What you should do:
Keep to one stretch of the data below, the lines from the one with "let l := on.filterMap id" up to and including the one with "else agreed l", and return that stretch exactly.

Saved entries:
━━━
/-- EXPAND_JOB (R515, R516): the next descriptor of an INFLATE channel runs. -/
def execExpandJob (channel : Fin 64) (desc input : Bytes) (fault : Bool) (s : State) : Host.Outcome State Fault Refusal :=
  onSys s fun _ y =>
    let n := channel.val
    if y.rd (ent (0x4800 + n) 1) ≠ 4 then y
    else
      let (at_, d) := y.jobAt n desc
      let st := jobStart y d 2 fault
      if st ≠ 0 then y.jobDone n at_ d st 0 0
      else
        let data := y.dmaRd (rdLe d 8 8) (rdLe d 4 4) input
        let r := expandRun (rdLe d 24 4) (data.length + 1) data ⟨[], 0, 0, 0, false⟩
        let y := y.dmaWr (rdLe d 16 8) r.out
        let y := (y.inc64 (ent (0x4800 + n) 0x0B) r.out.length).inc64 (ent (0x4800 + n) 0x0C) r.taken
        let y := if r.status = 3 then
            (y.inc (ent (0x4800 + n) 0x10)).raiseLimited n 0x0E01 n (ev [(0, 1, n), (1, 1, 4), (2, 2, r.stored)])
          else y
        y.jobDone n at_ d r.status r.taken r.out.length

/-- A held tail is discarded (R514). -/
def Sys.discardTail (y : Sys) (n : Nat) : Sys :=
  let z := y.zc n
  if z.tail.isEmpty then y
  else (y.setZc n { z with tail := [] }).raise 0x0E06 n (ev [(0, 1, n), (4, 4, z.tail.length)])

/-- HELD_TAIL_DISCARD. -/
def execHeldTailDiscard (channel : Fin 64) (s : State) : Host.Outcome State Fault Refusal :=
  onSys s fun _ y => y.discardTail channel.val

end Sys2Proof.Machine
end

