/-- BLOCK_LOCK_LOST (R230, R235): the invalid headers since the lane's last report, and the last 64 headers; lock goes with 16 invalid among those,
and with fewer the lane keeps it. -/
def execBlockLockLost (lane : Fin 80) (invalid : BitVec 32) (headers : List (BitVec 2)) (s : State) : Host.Outcome State Fault Refusal :=
  onSys s fun _ y =>
    let n := lane.val
    if !y.laneHas n .block || !(y.laneIs n .active || y.laneIs n .bringup || y.laneIs n .failed) then y
    else
      let y := y.countInvalid n invalid.toNat
      if headers.length = 64 ∧ 16 ≤ invalidHeaders headers then y.lockLost n 1 (invalidHeaders headers) 6 else y

/-- HI_BER_SET (R231): the invalid headers since the lane's last report, and those of the window; the lane keeps delivering. -/
def execHiBerSet (lane : Fin 80) (report : LaneReport) (s : State) : Host.Outcome State Fault Refusal :=
  onSys s fun _ y =>
    let n := lane.val
    if !y.laneIs n .active then y
    else
      let y := (y.countInvalid n report.invalid.toNat).laneReport n report
      let w := report.window.toNat
      if w ≤ 97 then y else (y.laneFlag n .hiBer true).raiseLimited n 0x0705 n (ev [(0, 1, n), (4, 4, w)])

/-- HI_BER_CLEAR (R231): a full window with 97 invalid headers or fewer. -/
def execHiBerClear (lane : Fin 80) (report : LaneReport) (s : State) : Host.Outcome State Fault Refusal :=
  onSys s fun _ y =>
    let n := lane.val
    let y := if y.laneHas n .block then (y.countInvalid n report.invalid.toNat).laneReport n report else y
    if report.window.toNat ≤ 97 then y.laneFlag n .hiBer false else y

/-! ## Training (R236 to R241) -/

/-- Training fails: 0 TIMEOUT, 1 DUPLICATE, 2 RANGE, 3 PROTOCOL. The lane keeps listening. -/
def Sys.trainingFailed (y : Sys) (n reason index : Nat) : Sys :=
  let was := y.laneIs n .active
  let y := y.raise 0x0707 n (ev [(0, 1, n), (1, 1, reason), (2, 1, index)])
  let later := (y.lane n).later
  let y := Sys.laneTo (y.setLane n { y.lane n with step := 7 }) n .failed
  let y := if was then y.laneDown n else y
  match later with
  | some 1 => y.laneRest n .quiet
  | some 2 => y.laneRest n .deep
  | _ => y

/-- The map of a group: logical index of each of its lanes (0x2480 + g:03). -/
def Sys.showMap (y : Sys) (n : Nat) : Sys :=
  if n < 48 then
    y.wrB (ent (0x2480 + n / 6) 3) ((laneMates n).map fun m => match (y.lane m).stored with | some p => BitVec.ofNat 8 (p.1 % 16) | none => 0xFF)
  else y

/-- The first alignment of an ingest group (R254): its lanes heard their training blocks' sequence counts, which the sender starts in one slot, within 64
block slots of one another. -/
def Sys.alignByTraining (y : Sys) (n : Nat) : Sys :=
  if 48 ≤ n then y
  else
    let g := n / 6
    let slot (m : Nat) : Option Int := (y.lane m).train.map fun p => (p.2 * y.rd (ent (0x2480 + g) 1) / 66000000 : Nat) - (p.1 : Int)
    let on := (y.enabledMates n).map slot
    let l := on.filterMap id
    let skew := (l.foldl max (l.headD 0)) - (l.foldl min (l.headD 0))
    if l.length < on.length ∨ 64 < skew then y
    else (y.wr (ent (0x3018 + g) 3) 1).wr (ent (0x3018 + g) 4) (max skew.toNat (y.rd (ent (0x3018 + g) 4)))

/-- What is heard on a lane: 16 training blocks that agree, or an ETH100 lane's alignment markers (R238). -/
def Sys.heardTraining (y : Sys) (n : Nat) : TrainingInput → Option Training
  | .blocks l => if y.laneProtocol n = 0 then none else agreed l
  | .markers lane inverted => if 48 ≤ n ∧ y.quadFn (quadOf n) = .eth100 then some ⟨lane.val, 0, true, inverted⟩ else none

/-- A lane reports a logical index: the round it belongs to. A lane's second report begins the next round, so that lanes are compared by what they
report at one time, and a lane that has no map yet against the maps as well (log entry 61). -/
def Sys.reportRound (y : Sys) (n : Nat) : Nat :=
  let now := (y.enabledMates n).foldl (fun m k => max m (y.lane k).round) 0
  if now = 0 ∨ (y.lane n).round = now then now + 1 else now

/-- Another lane reports index i in round r (R239, DUPLICATE). -/
def Sys.indexTaken (y : Sys) (n i r : Nat) : Bool :=
  (y.enabledMates n).any fun m => m != n &&
    (((y.lane m).round == r && (y.lane m).heard == some i) || ((y.lane n).stored.isNone && (y.lane m).stored.any fun p => p.1 % 16 == i))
━━━
Response area:
    let l := on.filterMap id
    let skew := (l.foldl max (l.headD 0)) - (l.foldl min (l.headD 0))
    if l.length < on.length ∨ 64 < skew then y
    else (y.wr (ent (0x3018 + g) 3) 1).wr (ent (0x3018 + g) 4) (max skew.toNat (y.rd (ent (0x3018 + g) 4)))

/-- What is heard on a lane: 16 training blocks that agree, or an ETH100 lane's alignment markers (R238). -/
def Sys.heardTraining (y : Sys) (n : Nat) : TrainingInput → Option Training
  | .blocks l => if y.laneProtocol n = 0 then none else agreed l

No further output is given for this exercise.